[Stored data]
***
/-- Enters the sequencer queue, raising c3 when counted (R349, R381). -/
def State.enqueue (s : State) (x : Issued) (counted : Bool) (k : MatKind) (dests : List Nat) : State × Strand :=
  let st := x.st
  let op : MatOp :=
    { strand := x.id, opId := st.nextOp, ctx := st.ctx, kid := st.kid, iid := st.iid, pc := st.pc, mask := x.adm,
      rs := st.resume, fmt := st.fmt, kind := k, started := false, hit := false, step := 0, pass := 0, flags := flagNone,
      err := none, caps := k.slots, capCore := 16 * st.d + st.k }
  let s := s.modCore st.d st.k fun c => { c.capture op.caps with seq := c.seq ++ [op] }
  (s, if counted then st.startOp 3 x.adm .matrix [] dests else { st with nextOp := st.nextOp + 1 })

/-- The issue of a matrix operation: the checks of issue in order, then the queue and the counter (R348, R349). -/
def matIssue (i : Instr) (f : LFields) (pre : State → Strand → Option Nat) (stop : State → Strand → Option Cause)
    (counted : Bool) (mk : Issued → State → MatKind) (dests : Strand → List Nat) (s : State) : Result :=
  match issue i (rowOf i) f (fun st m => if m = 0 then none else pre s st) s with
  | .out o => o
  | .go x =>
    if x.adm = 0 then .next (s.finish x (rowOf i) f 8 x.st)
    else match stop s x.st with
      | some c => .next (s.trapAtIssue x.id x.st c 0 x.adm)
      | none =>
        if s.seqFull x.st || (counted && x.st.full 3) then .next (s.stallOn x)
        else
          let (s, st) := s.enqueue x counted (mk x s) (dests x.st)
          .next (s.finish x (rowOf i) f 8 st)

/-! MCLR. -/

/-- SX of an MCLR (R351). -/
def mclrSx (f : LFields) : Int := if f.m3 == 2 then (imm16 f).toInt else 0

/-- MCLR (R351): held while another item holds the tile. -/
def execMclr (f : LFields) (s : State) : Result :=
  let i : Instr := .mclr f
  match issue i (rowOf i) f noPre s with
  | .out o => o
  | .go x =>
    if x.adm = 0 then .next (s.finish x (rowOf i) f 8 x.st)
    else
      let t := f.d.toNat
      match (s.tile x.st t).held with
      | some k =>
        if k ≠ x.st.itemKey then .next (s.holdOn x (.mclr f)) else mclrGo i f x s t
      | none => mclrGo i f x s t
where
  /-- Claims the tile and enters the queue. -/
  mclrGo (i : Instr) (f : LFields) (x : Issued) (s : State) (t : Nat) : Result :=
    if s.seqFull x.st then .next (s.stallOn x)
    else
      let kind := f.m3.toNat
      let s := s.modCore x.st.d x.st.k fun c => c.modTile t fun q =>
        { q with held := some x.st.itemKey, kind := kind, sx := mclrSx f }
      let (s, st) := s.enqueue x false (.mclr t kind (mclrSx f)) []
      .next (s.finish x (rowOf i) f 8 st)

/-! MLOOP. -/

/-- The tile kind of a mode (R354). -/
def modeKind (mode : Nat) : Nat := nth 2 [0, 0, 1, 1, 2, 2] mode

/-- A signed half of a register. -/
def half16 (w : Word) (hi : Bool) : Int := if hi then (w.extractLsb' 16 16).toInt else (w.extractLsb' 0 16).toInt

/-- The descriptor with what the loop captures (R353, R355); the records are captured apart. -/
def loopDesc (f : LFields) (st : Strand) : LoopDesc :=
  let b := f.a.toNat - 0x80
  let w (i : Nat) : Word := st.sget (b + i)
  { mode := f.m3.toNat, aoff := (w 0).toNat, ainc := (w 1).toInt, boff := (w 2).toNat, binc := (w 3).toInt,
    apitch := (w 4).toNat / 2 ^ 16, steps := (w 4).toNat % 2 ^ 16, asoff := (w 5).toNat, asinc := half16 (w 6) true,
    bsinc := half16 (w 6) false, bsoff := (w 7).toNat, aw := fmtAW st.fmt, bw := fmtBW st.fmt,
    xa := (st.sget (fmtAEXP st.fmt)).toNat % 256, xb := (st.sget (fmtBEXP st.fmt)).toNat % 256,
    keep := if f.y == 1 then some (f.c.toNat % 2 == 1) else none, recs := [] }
***
*Work task:* Where a line of the entries contains "LFields", report that line.

*Task response:*
def matIssue (i : Instr) (f : LFields) (pre : State → Strand → Option Nat) (stop : State → Strand → Option Cause)
def mclrSx (f : LFields) : Int := if f.m3 == 2 then (imm16 f).toInt else 0
def execMclr (f : LFields) (s : State) : Result :=
  mclrGo (i : Instr) (f : LFields) (x : Issued) (s : State) (t : Nat) : Result :=
def loopDesc (f : LFields) (st : Strand) : LoopDesc :=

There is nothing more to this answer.